A behavioural dataset for studying individual differences in language skills 2019

DOI

This resource contains data from 112 Dutch adults (18-29 years of age) who completed the Individual Differences in Language Skills test battery that included 33 behavioural tests assessing language skills and domain-general cognitive skills likely involved in language tasks. The battery included tests measuring linguistic experience (e.g. vocabulary size, prescriptive grammar knowledge), general cognitive skills (e.g. working memory, non-verbal intelligence) and linguistic processing skills (word production/comprehension, sentence production/comprehension). Testing was done in a lab-based setting resulting in high quality data due to tight monitoring of the experimental protocol and to the use of software and hardware that were optimized for behavioural testing.

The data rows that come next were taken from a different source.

-- ==== Sys2Proof/Machine/Crypto.lean ====
section
/-! DEFINITION. The digest and the signature of images (R525, R526): SHA-384 and ECDSA over P-384 as FIPS 180-4 and FIPS 186-5
define them, which the spec names and does not print (PRESUMED, log entry 16). -/

namespace Sys2Proof.Machine

/-- The largest r below 2^n with r^e at most x. -/
def rootBits (e x : Nat) : Nat → Nat → Nat
  | 0, r => r
  | n + 1, r => if (r + 2 ^ n) ^ e ≤ x then rootBits e x n (r + 2 ^ n) else rootBits e x n r

/-- The first `n` primes at or above `p`; `f` bounds the search. -/
def primesFrom : Nat → Nat → Nat → List Nat
  | 0, _, _ => []
  | f + 1, n, p =>
    if n = 0 then []
    else if p ≥ 2 ∧ (List.range p).all (fun d => d < 2 || p % d != 0) then p :: primesFrom f (n - 1) (p + 1)
    else primesFrom f n (p + 1)

/-- The 80 primes of the round constants. -/
def shaPrimes : List Nat := primesFrom 412 80 2

/-- Round constants: 64 bits of the fractional parts of cube roots. -/
def shaK : List DWord := shaPrimes.map fun p => BitVec.ofNat 64 (rootBits 3 (p * 2 ^ 192) 68 0)

/-- Initial value of SHA-384: 64 bits of the fractional parts of the square roots of the ninth to sixteenth primes. -/
def shaInit : List DWord := ((shaPrimes.drop 8).take 8).map fun p => BitVec.ofNat 64 (rootBits 2 (p * 2 ^ 128) 68 0)

def shaS0 (x : DWord) : DWord := x.rotateRight 1 ^^^ x.rotateRight 8 ^^^ (x >>> 7)
def shaS1 (x : DWord) : DWord := x.rotateRight 19 ^^^ x.rotateRight 61 ^^^ (x >>> 6)
def shaB0 (x : DWord) : DWord := x.rotateRight 28 ^^^ x.rotateRight 34 ^^^ x.rotateRight 39
def shaB1 (x : DWord) : DWord := x.rotateRight 14 ^^^ x.rotateRight 18 ^^^ x.rotateRight 41

/-- The message schedule: the last 16 words (newest first), and what it has given. -/
def shaExpand : Nat → List DWord → List DWord
  | 0, w => w
  | n + 1, w => shaExpand n ((shaS1 (listGet 0 w 1) + listGet 0 w 6 + shaS0 (listGet 0 w 14) + listGet 0 w 15) :: w)

/-- One round on the eight working words. -/
def shaRound (h : List DWord) (kw : DWord × DWord) : List DWord :=
  let x (i : Nat) := listGet 0 h i
  let t1 := x 7 + shaB1 (x 4) + ((x 4 &&& x 5) ^^^ (~~~ (x 4) &&& x 6)) + kw.1 + kw.2
  let t2 := shaB0 (x 0) + ((x 0 &&& x 1) ^^^ (x 0 &&& x 2) ^^^ (x 1 &&& x 2))
  [t1 + t2, x 0, x 1, x 2, x 3 + t1, x 4, x 5, x 6]

/-- A big-endian number of bytes, and its bytes. -/
def beVal (bs : List Byte) : Nat := leVal bs.reverse
def beBytes (n v : Nat) : List Byte := (leBytes n v).reverse

/-- The words of a block, newest first. -/
def shaWords : Nat → List Byte → List DWord → List DWord
  | 0, _, acc => acc
  | n + 1, bs, acc => shaWords n (bs.drop 8) (BitVec.ofNat 64 (beVal (bs.take 8)) :: acc)

/-- Compress the blocks of a padded message. -/
def shaBlocks : Nat → List Byte → List DWord → List DWord
  | 0, _, h => h
  | n + 1, bs, h =>
    let w := (shaExpand 64 (shaWords 16 (bs.take 128) [])).reverse
    let g := (shaK.zip w).foldl shaRound h
    shaBlocks n (bs.drop 128) ((h.zip g).map fun x => x.1 + x.2)

/-- SHA-384 of a byte string, in the order of R5. -/
def sha384 (m : List Byte) : List Byte :=
  let n := m.length
  let pad := (239 - n % 128) % 128
  let p := m ++ [0x80] ++ (List.replicate pad 0) ++ beBytes 16 (8 * n)
  ((shaBlocks (p.length / 128) p shaInit).take 6).foldl (fun acc w => acc ++ beBytes 8 w.toNat) []

/-! ### P-384 -/

def p384P : Nat := 2 ^ 384 - 2 ^ 128 - 2 ^ 96 + 2 ^ 32 - 1
def p384N : Nat := 0xFFFFFFFFFFFFFFFFFFFFFFFFFFFFFFFFFFFFFFFFFFFFFFFFC7634D81F4372DDF581A0DB248B0A77AECEC196ACCC52973
def p384B : Nat := 0xB3312FA7E23EE7E4988E056BE3F82D19181D9C6EFE8141120314088F5013875AC656398D8A2ED19D2A85C8EDD3EC2AEF
def p384G : Nat × Nat :=
  (0xAA87CA22BE8B05378EB1C71EF320AD746E1D3B628BA79B9859F741E082542A385502F25DBF55296C3A545E3872760AB7,
   0x3617DE4A96262C6F5D9E98BF9292DC29F8F41DBD289A147CE9DA3113B5F0B8C00A60B1CE1D7E819D7A431D7C90EA0E5F)

/-- x^e mod m; `n` bounds the bits of e. -/
def powMod (m : Nat) : Nat → Nat → Nat → Nat
  | 0, _, _ => 1
  | n + 1, x, e =>
    let h := powMod m n (x * x % m) (e / 2)
    if e % 2 = 1 then h * x % m else h

/-- The inverse modulo a prime. -/
def invMod (m x : Nat) : Nat := powMod m 384 (x % m) (m - 2)

/-- Whether affine coordinates lie on the curve. -/
def onP384 (q : Nat × Nat) : Bool :=
  decide (q.1 < p384P ∧ q.2 < p384P) && q.2 * q.2 % p384P == (q.1 * q.1 * q.1 + (p384P - 3) * q.1 + p384B) % p384P

/-- The sum of two points; none is the point at infinity. -/
def ecAdd (a b : Option (Nat × Nat)) : Option (Nat × Nat) :=
  match a, b with
  | none, q => q
  | p, none => p
  | some p, some q =>
    if p.1 = q.1 ∧ (p.2 + q.2) % p384P = 0 then none
    else
      let l := if p = q then (3 * p.1 * p.1 + (p384P - 3)) * invMod p384P (2 * p.2) % p384P
        else (q.2 + p384P - p.2) * invMod p384P (q.1 + p384P - p.1) % p384P
      let x := (l * l + 2 * p384P - p.1 - q.1) % p384P
      some (x, (l * (p.1 + p384P - x) + p384P - p.2) % p384P)

/-- A multiple of a point, bit by bit; `n` bounds the bits. -/
def ecMul : Nat → Nat → Option (Nat × Nat) → Option (Nat × Nat)
  | 0, _, _ => none
  | n + 1, k, p =>
    let r := ecMul n (k / 2) (ecAdd p p)
    if k % 2 = 1 then ecAdd r p else r

/-- Whether (r, s) is a signature of a digest under a public key: X, then Y, big-endian. -/
def ecdsaOk (pub digest sig : List Byte) : Bool :=
  let q := (beVal (pub.take 48), beVal ((pub.drop 48).take 48))
  let r := beVal (sig.take 48)
  let s := beVal ((sig.drop 48).take 48)
  let e := beVal (digest.take 48)
  if onP384 q ∧ 0 < r ∧ r < p384N ∧ 0 < s ∧ s < p384N then
    let w := invMod p384N s
    match ecAdd (ecMul 384 (e * w % p384N) (some p384G)) (ecMul 384 (r * w % p384N) (some q)) with
    | none => false
    | some x => x.1 % p384N == r
  else false

end Sys2Proof.Machine
end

Each participant completed the battery twice (i.e., two test days of four hours each). Raw data from all tests on both days as well as pre-processed data are provided.Investigations of the psychological, social and biological foundations of human speech and language have largely ignored individual differences in the normal range of abilities. For decades, experimental research in this field has almost exclusively involved college students. In addition, most research has aimed to characterise the average performance of this limited pool of participants. Given such a narrow focus on average performance of college students, hardly anything is known about individual differences in language skills within this group, or among adult speakers and listeners more generally. The long-term goal of the Big Question 4 project is to characterise the variability in language skills in large demographically representative samples of young adults and chart the neurobiological and genetic underpinnings of the behavioural variability.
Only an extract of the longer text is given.